Thursday, December 28, 2006

"The nation mourns President Ford,"

THEY INTONED GRAVELY on every national newscast.

1) Is "national mourning" mandatory? Is there a law?

2) If not, then I'll let it be known that no, I'm not mourning. I really didn't know the guy personally. He was one of the least distinguished presidents of the last century, and he got his job by accident. Seriously, why would I be all broken up?

3) If the Voices of Authority on our evening news were to find that most Americans actually were getting on with our lives just fine, would they bother saying so? Or are they too into their perceived role as court scribes and hagiographers of power?

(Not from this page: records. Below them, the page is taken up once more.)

-- ==== Sys2Proof/Machine/GangBar.lean ====
section
/-!
DEFINITION. Machine/GangBar.lean: the gang barriers `gbar.*` and the return of a parked member (R284 to R287).
-/

namespace Sys2Proof.Machine

/-- A combination of R284, by its code in `gbstat`.`op`. -/
def combine (op : BitVec 3) (a b : Word) : Word :=
  match op.toNat with
  | 1 => if a.toNat < b.toNat then b else a
  | 2 => if a.toNat < b.toNat then a else b
  | 3 => a + b
  | _ => a ||| b

/-- An arrival's contribution (R284); `gbar.arrive`, of code 0, makes none. -/
def Gang.contribute (g : Gang) (op : BitVec 3) (v : Word) : Gang :=
  if op = 0 then g
  else if g.op = 0 then { g with op := op, val := v }
  else { g with val := combine op g.val v }

/-- Hands a phase's release to a saved member, in its area (R287, R331). -/
def State.handArea (s : State) (v : Word) (a : Nat) : State :=
  (s.writePa device (a + 0x1C0) (Memory.read s.mem (a + 0x1C0) 8 ||| 2) 8).writePa device (a + 0x1C8) v.toNat 8

/-- The phase of gang n of cluster g is released (R284): every member with a pending arrival receives the value. -/
def State.releasePhase (s : State) (g n : Nat) : State :=
  let t := (s.cluster g).gang n
  let v : Word := if t.op = 0 then t.phase.setWidth 64 else t.val
  let give (e : Nat × Hart) : Nat × Hart :=
    if isCtx e.1 && clusterOf e.1 = g && e.2.bar.bpend && e.2.bar.bn.toNat = n && !e.2.bar.brel
    then (e.1, { e.2 with bar := { e.2.bar with bval := v, brel := true } }) else e
  let s := t.away.foldl (fun s a => s.handArea v a) { s with harts := s.harts.map give }
  s.modCluster g (fun c => c.setGang n { c.gang n with phase := t.phase + 1, arr := 0, op := 0, away := [] })

/-- The current hart arrives at barrier n of its gang (R284). -/
def State.arrive (s : State) (n : BitVec 4) (op : BitVec 3) (v : Word) : State :=
  let g := clusterOf s.cur
  let t := (s.cluster g).gang n.toNat
  let s := s.modCluster g (fun c => c.setGang n.toNat { (c.gang n.toNat).contribute op v with arr := t.arr + 1 })
  let s := s.modMe (fun h => { h with bar := { h.bar with bpend := true, bn := n, bphase := t.phase } })
  if t.arr + 1 = t.n then s.releasePhase g n.toNat else s

/-- The return from a released barrier, or the wait for it (R284). -/
def waitBarrier (rd : BitVec 5) (n : BitVec 4) (s : State) : Res :=
  let b := s.me.bar
  if b.brel then
    retireX rd b.bval (s.modMe (fun h => { h with bar := { h.bar with bpend := false, brel := false } }))
  else parkIn (.gbar rd n.toNat) s

/-- A barrier instruction (R284); `op` is 0 for `gbar.arrive`. An arrival that hands the release to saved members stores into
their areas, and waits for room in a host-visible window (R208). -/
def gangBarrier (op : BitVec 3) (rd rs1 : BitVec 5) (n : BitVec 4) (s : State) : Res :=
  onContext s (
    let t := s.me.task
    let g := (s.cluster (clusterOf s.cur)).gang n.toNat
    if !(t.member && t.tgang = n) then raise 0x55 (n.setWidth 64) s
    else if s.me.bar.bpend && s.me.bar.bn = n then waitBarrier rd n s
    else if s.me.bar.bpend then raise 0x55 (n.setWidth 64) s
    else if op ≠ 0 && g.op ≠ 0 && g.op ≠ op then raise 0x54 (n.setWidth 64) s
    else untilRoom s (waitBarrier rd n (s.arrive n op (s.x rs1))))

/-- `gbar.arrive` (R284). -/
def execGbarArrive (rd : BitVec 5) (rs1 : BitVec 5) (n : BitVec 4) (s : State) : Res := gangBarrier 0 rd rs1 n s
/-- `gbar.max` (R284). -/
def execGbarMax (rd : BitVec 5) (rs1 : BitVec 5) (n : BitVec 4) (s : State) : Res := gangBarrier 1 rd rs1 n s
/-- `gbar.min` (R284). -/
def execGbarMin (rd : BitVec 5) (rs1 : BitVec 5) (n : BitVec 4) (s : State) : Res := gangBarrier 2 rd rs1 n s
/-- `gbar.add` (R284). -/
def execGbarAdd (rd : BitVec 5) (rs1 : BitVec 5) (n : BitVec 4) (s : State) : Res := gangBarrier 3 rd rs1 n s
/-- `gbar.or` (R284). -/
def execGbarOr (rd : BitVec 5) (rs1 : BitVec 5) (n : BitVec 4) (s : State) : Res := gangBarrier 4 rd rs1 n s

/-- GBAR_WAKE: a parked member whose phase is released returns (R284, R287). -/
def execGbarWake (hart : Nat) (s : State) : Res :=
  match (s.hart hart).park with
  | some (.gbar rd n) =>
    if s.runs hart && (s.hart hart).bar.brel then waitBarrier rd (BitVec.ofNat 4 n) { s with cur := hart } else .next s
  | _ => .next s

end Sys2Proof.Machine
end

4) Why isn't "the nation mourning" James Brown, who arguably had more impact culturally and even politically?

5) Why do so many worship power? Why are some so hellbent on making the cult of the already imperious Imperial Presidency even more so with each passing day? 

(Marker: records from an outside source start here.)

-- ==== Sys2Proof/Machine/Service.lean ====
section
/-!
DEFINITION. Machine/Service.lean: service calls (R360), the journal and its notices (R361, R362, R365), the watchdog of a
service and its restart (R363, R364).
-/

namespace Sys2Proof.Machine

/-! ### The journal (R362) -/

/-- Lodestar, as it reaches the journal of partition q in the partition's space (R339). -/
def State.whoLode (s : State) (q : Nat) : Who := s.whoAgent q [clusterTlb (clusterOf (s.part q).svcHart)]

/-- Where entry n of partition q lies. -/
def State.jAddr (s : State) (q n : Nat) : Word := (s.part q).journal + BitVec.ofNat 64 (64 * (n % 256))

/-- The eight doublewords of entry n, if the journal can be read. -/
def State.jRead (s : State) (q n : Nat) : Option (List Word) :=
  match s.agentReads (s.whoLode q) (s.jAddr q n) 8 with
  | .ok l => some l
  | .error _ => none

/-- The `state` of entry n. -/
def State.jState (s : State) (q n : Nat) : Option Nat := (s.jRead q n).map (fun l => (l.getD 0 0).toNat % 256)

/-- Entry n is given another `state`. -/
def State.jSet (s : State) (q n v : Nat) : Option State :=
  match s.agentWrite (s.whoLode q) (s.jAddr q n) v 1 with
  | .ok s => some s
  | .error _ => none

/-- The indices of the open entries, the oldest first: those accepted or applied. -/
def State.openEntries (s : State) (q : Nat) : List Nat :=
  let n := (s.part q).jidx
  if !(s.part q).attached then []
  else ((upto 256).map (fun i => n - 256 + i)).filter (fun i =>
    i < n && (s.jState q i = some 1 || s.jState q i = some 2))

/-- The slot of the next entry is closed. -/
def State.slotFree (s : State) (q : Nat) : Bool :=
  match s.jState q (s.part q).jidx with
  | some v => v ≠ 1 && v ≠ 2
  | none => false

/-- The next entry is accepted (R362): bytes [63:8] are written, then doubleword 0 with `state` 1. -/
def State.jAccept (s : State) (q : Nat) (flags code : BitVec 16) (caller : Word) (arg : List Word) : Option State :=
  let n := (s.part q).jidx
  let w := s.whoLode q
  let a := s.jAddr q n
  let d0 : Word := place 64 0 (1 : BitVec 8) ||| place 64 8 (bits flags 0 8) ||| place 64 16 code |||
    place 64 32 (BitVec.ofNat 32 n)
  match s.agentWrites w (a + 8) ([caller] ++ arg ++ [0, 0]) with
  | .error _ => none
  | .ok s =>
    match s.agentWrite w a d0.toNat 8 with
    | .error _ => none
    | .ok s => some (s.modPart q (fun p => { p with jidx := n + 1 }))

/-- The request of a saved caller (R360): its code with bit 16, and its arguments. -/
def State.callCode (s : State) (area : Nat) : Word := s.areaWord area (8 * 17)
def State.callArg (s : State) (area i : Nat) : Word := s.areaWord area (8 * (10 + i))

/-- The doubleword that names a context in a journal entry: `hloc` and `hgen`. -/
def State.callerWord (s : State) (k : Nat) : Word :=
  place 64 0 (hlocOf s.pkg k) ||| place 64 32 (s.hart k).hgen

/-- The first caller without an entry is given one. -/
def setEntry (n : Nat) : List Caller → List Caller
  | [] => []
  | c :: l => if c.entry.isNone then { c with entry := some n } :: l else c :: setEntry n l

/-- Enters what waits into the journal while a slot is free: the notices, then the callers (R362, R365). -/
def State.fillJournal (s : State) (q : Nat) : Nat → State
  | 0 => s
  | fuel + 1 =>
    let p := s.part q
    if !p.attached || !s.slotFree q then s
    else
      match p.notices with
      | x :: rest =>
        match s.jAccept q 2 x.kind 0 x.arg.toList with
        | none => s
        | some s => (s.modPart q (fun p => { p with notices := rest })).fillJournal q fuel
      | [] =>
        match p.callers.find? (fun c => c.entry.isNone) with
        | none => s
        | some c =>
          let v := s.callCode c.area
          match s.jAccept q (ofBool 16 (bit v 16)) (bits v 0 16) (s.callerWord c.ctx)
              ((upto 4).map (s.callArg c.area)) with
          | none => s
          | some s => (s.modPart q (fun x => { x with callers := setEntry p.jidx x.callers })).fillJournal q fuel

/-- Everything that waits for the journal is entered as far as there is room. -/
def State.journal (s : State) (q : Nat) : State :=
  s.fillJournal q ((s.part q).notices.length + (s.part q).callers.length)

/-- A notice to partition q (R365). -/
def State.notice (s : State) (q : Nat) (kind : BitVec 16) (a0 a1 a2 a3 : Word) : State :=
  (s.modPart q (fun p => { p with notices := p.notices ++ [⟨kind, #v[a0, a1, a2, a3]⟩] })).journal q

/-- A notice to the partition that owns cluster g. -/
def State.clusterNotice (s : State) (g : Nat) (kind : BitVec 16) (a0 a1 a2 a3 : Word) : State :=
  match s.ownerOfCluster g with
  | some q => s.notice q kind a0 a1 a2 a3
  | none => s

/-! ### Answering a call (R360) -/

/-- Where a caller saved in `area` from context k is restored: its own context, or another free one of its core, which is
not fenced. -/
def State.backTo (s : State) (k area : Nat) : Option Nat :=
  let own := s.hart k
  if (s.core (coreOf k)).fenced then none
  else if own.ctxState = 0 && own.savedAt = some (BitVec.ofNat 64 area) then some k
  else ((upto 8).map (fun h => ctxKey (coreOf k) h)).find? (fun j => (s.hart j).ctxState = 0)

/-- The reply in the save area: status in `a0`, value in `a1`, `pc` past the `ecall`. -/
def State.putReply (s : State) (area : Nat) (status value : Word) : State :=
  let pc := s.areaWord area 0
  ((s.storePa device (area + 8 * 10) status.toNat 8).storePa device (area + 8 * 11) value.toNat 8).storePa device
    area (pc + 4).toNat 8

/-- Lodestar answers a caller and restores it; `none` while its core has no free context. -/
def State.answer (s : State) (k area : Nat) (status value : Word) : Option State :=
  (s.backTo k area).map (fun j =>
    (s.putReply area status value).modHart j (fun h => { h with
      ctxarea := BitVec.ofNat 64 area, ctxpart := bits (s.areaWord area 0x100) 9 3, ctxState := 3
      call := none }))

/-- The value in `a1` where R360 names none. -/
def State.freeValue (s : State) : Word := Config.svcValue s.free

/-- Answers a call whose value is left open, and takes the call from its context. -/
def State.reply (s : State) (k area : Nat) (status : Word) : Res :=
  match State.answer (s.modHart k (fun h => { h with call := none })).bump k area status s.freeValue with
  | some t => .next t
  | none => .next s

/-- The service call that context k waits in, once its event has entered Lodestar's queue: its partition and area. -/
def State.callOf (s : State) (k : Nat) : Option (Nat × Nat) :=
  let h := s.hart k
  if isCtx k && h.ctxState = 0 then
    h.call.map (fun a => ((bits (s.areaWord a.toNat 0x100) 9 3).toNat, a.toNat))
  else none

/-- The service hart is resident. -/
def State.svcResident (s : State) (q : Nat) : Bool :=
  let p := s.part q
  let h := s.hart p.svcHart
  p.attached && !p.svcLost && h.ctxState = 1 && h.hgen = p.svcGen

/-- Context k is the service hart. -/
def State.isService (s : State) (q k : Nat) : Bool :=
  let p := s.part q
  p.attached && !p.svcLost && p.svcHart = k && (s.hart k).hgen = p.svcGen

/-- The bytes of a save area by offset. -/
def State.areaImage (s : State) (a : Nat) : List Host.Cell :=
  (s.mem.filter (fun c => a ≤ c.1 && c.1 < a + areaSize)).map (fun c => (c.1 - a, c.2))

/-- The journal address an SVC_ATTACH gives, as `svcj` can hold it: the canonical address of bits [47:14] (R361). -/
def journalAt (v : Word) : Word := ((bits v 14 34).signExtend 50).setWidth 64 <<< 14

/-- SVC_ATTACH (R360, code 1). -/
def execSvcAttach (hart : Nat) (s : State) : Res :=
  untilRoomStep s (match s.callOf hart with
  | none => .next s
  | some (q, a) =>
    let j := journalAt (s.callArg a 0)
    let lim := bits (s.callArg a 2) 0 8
    if bits (s.callCode a) 0 16 ≠ 1 then .next s
    else if lim = 0 || (s.svcResident q && !s.isService q hart) then s.reply hart a 1
    else
      match s.backTo hart a with
      | none => .next s
      | some b =>
        let image := Memory.write (s.areaImage a) 0 (s.callArg a 1).toNat 8
        -- a caller restored in a context that does not remember it gets that context's next generation (R330)
        let gen := (s.hart b).hgen + (if (s.hart b).savedAt = some (BitVec.ofNat 64 a) then 0 else 1)
        let t := s.modPart q (fun p => { p with
          attached := true, journal := j, svcHart := b, svcGen := gen, wdcnt := 0, wdlimit := lim
          image := image, svcLost := false })
        State.reply (t.journal q) hart a 0)

/-! ### Closing an entry (R362) -/

/-- The caller's request is entry n, by the `idx` a journal entry holds: n modulo 2^32 (R362). -/
def Caller.asked (c : Caller) (n : Nat) : Bool :=
  match c.entry with
  | some m => m % 2 ^ 32 = n % 2 ^ 32
  | none => false

/-- Entry n is replied: its caller, if it has one, gets the reply and is restored. -/
def State.closeEntry (s : State) (q n : Nat) : Option State :=
  match s.jRead q n with
  | none => none
  | some l =>
    match s.jSet q n 3 with
    | none => none
    | some s =>
      match (s.part q).callers.find? (·.asked n) with
      | none => some s
      | some c =>
        (s.answer c.ctx c.area (l.getD 6 0) (l.getD 7 0)).map (fun s =>
          s.modPart q (fun p => { p with callers := p.callers.filter (fun d => !d.asked n) }))

/-- What SVC_REPLY with index `v` does to the journal: its status, or nothing while it must wait. -/
def State.svcReplyTo (s : State) (q : Nat) (v : Word) : Option (Word × State) :=
  let s := s.modPart q (fun p => { p with wdcnt := 0 })
  let n := v.toNat
  match s.jRead q n with
  | none => some (1, s)
  | some l =>
    if (l.getD 0 0).toNat % 256 ≠ 2 || (l.getD 0 0).toNat / 2 ^ 32 ≠ n % 2 ^ 32 then some (1, s)
    else (s.closeEntry q n).map (fun s => (0, s.journal q))

/-- SVC_REPLY (R362). -/
def execSvcReply (hart : Nat) (s : State) : Res :=
  untilRoomStep s (match s.callOf hart with
  | none => .next s
  | some (q, a) =>
    if bits (s.callCode a) 0 16 ≠ 2 then .next s
    else if !s.isService q hart then s.reply hart a 1
    else
      match s.svcReplyTo q (s.callArg a 0) with
      | none => .next s
      | some (st, t) => if (t.backTo hart a).isNone then .next s else t.reply hart a st)

/-- Writes the words of a QCB through the cache of complex d, as `fw.qcbst` does. -/
def State.writeQcb (s : State) (d id : Nat) (l : List Word) : State :=
  (numbered l).foldl (fun s e => s.qcbStore d id e.1 e.2) s

/-- QCB_WRITE (R360, code 3): Orrery's firmware on the home complex that the image names writes the QCB. -/
def execQcbWrite (hart : Nat) (s : State) : Res :=
  untilRoomStep s (match s.callOf hart with
  | none => .next s
  | some (q, a) =>
    let id := (s.callArg a 0).toNat
    let va := s.callArg a 1
    if bits (s.callCode a) 0 16 ≠ 3 then .next s
    else
      match s.agentReads (s.whoFor q) va 16 with
      | .error t => (s.lineError q (clusterOf hart) t.cause t.tval).reply hart a 1
      | .ok l =>
        let d := (bits (l.getD 0 0) 38 1).toNat
        if (s.complex d).qcbs ≤ id || (bits (l.getD 0 0) 40 3).toNat ≠ q then s.reply hart a 1
        else
          let k := orrKey d 0
          match s.getQcb k id with
          | .error f =>
            match State.reply s hart a 1 with
            | .next t => fwStep t (.error f)
            | r => r
          | .ok (old, t) =>
            if old.qstate = 0 || old.part = q then State.reply (t.writeQcb d id l) hart a 0
            else State.reply t hart a 1)

/-- SVC_FORWARDED (R360, R362): a request of code 256 or above is journaled for the service hart; a code that no handler
has is a bad request. -/
def execSvcForwarded (hart : Nat) (s : State) : Res :=
  untilRoomStep s (match s.callOf hart with
  | none => .next s
  | some (q, a) =>
    let code := (bits (s.callCode a) 0 16).toNat
    if 1 ≤ code && code ≤ 3 then .next s
    else if code < 256 then s.reply hart a 1
    else if !(s.part q).attached then s.reply hart a 3
    else
      let s := s.modHart hart (fun h => { h with call := none })
      .next ((s.modPart q (fun p => { p with callers := p.callers ++ [{ ctx := hart, area := a }] })).journal q))

/-! ### The watchdog (R363) -/

/-- Lodestar stops the service hart, so far as it is still there: `none` while it must wait (R327, R364 step 1), also for
what its retirement waits for (R263, R266). -/
def State.stopService (s : State) (k : Nat) : Option State :=
  let h := s.hart k
  if h.ctxState = 1 then (if s.hasQueued k || !h.savable then none else some (s.saveHart k 0xF2))
  else if h.ctxState = 2 then
    match h.saveReq with
    | some (.save why) => if s.hasQueued k then none else some (s.saveHart k why)
    | _ => some s
  else some s

/-- A SVC_REPLY that the service hart issued before it stopped is completed (R364 step 1). -/
def State.lastReply (s : State) (q k : Nat) : Option State :=
  match s.callOf k with
  | none => some s
  | some (_, a) =>
    if bits (s.callCode a) 0 16 = 2 then (s.svcReplyTo q (s.callArg a 0)).map (·.2) else some s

The Ford death was attended by the same sort of imperialism orgasm that attended the death and corpse tour of Reagan a few years back. Why all this attention showered on a carcass?

Did we really need the nationwide tour, the honor guards, the pageantry, the fanfare, the lionization, the damn-near deification? Where does this stop? When the title is changed to Caesar and he is declared God in the flesh?

Since they are dead, dead presidents are not helped by the worship of their remains, nor by the monuments built to them, nor by the monumental sums of taxpayer-contributed paper dead presidents consumed in the process.

But for the the still-living who stand to inherit the power, exploitation of the dead for propaganda purposes -- as spellbinding talismans and ritual props for the power structure -- is essential. The modern United States of America is restoring this ancient superstition to a high art.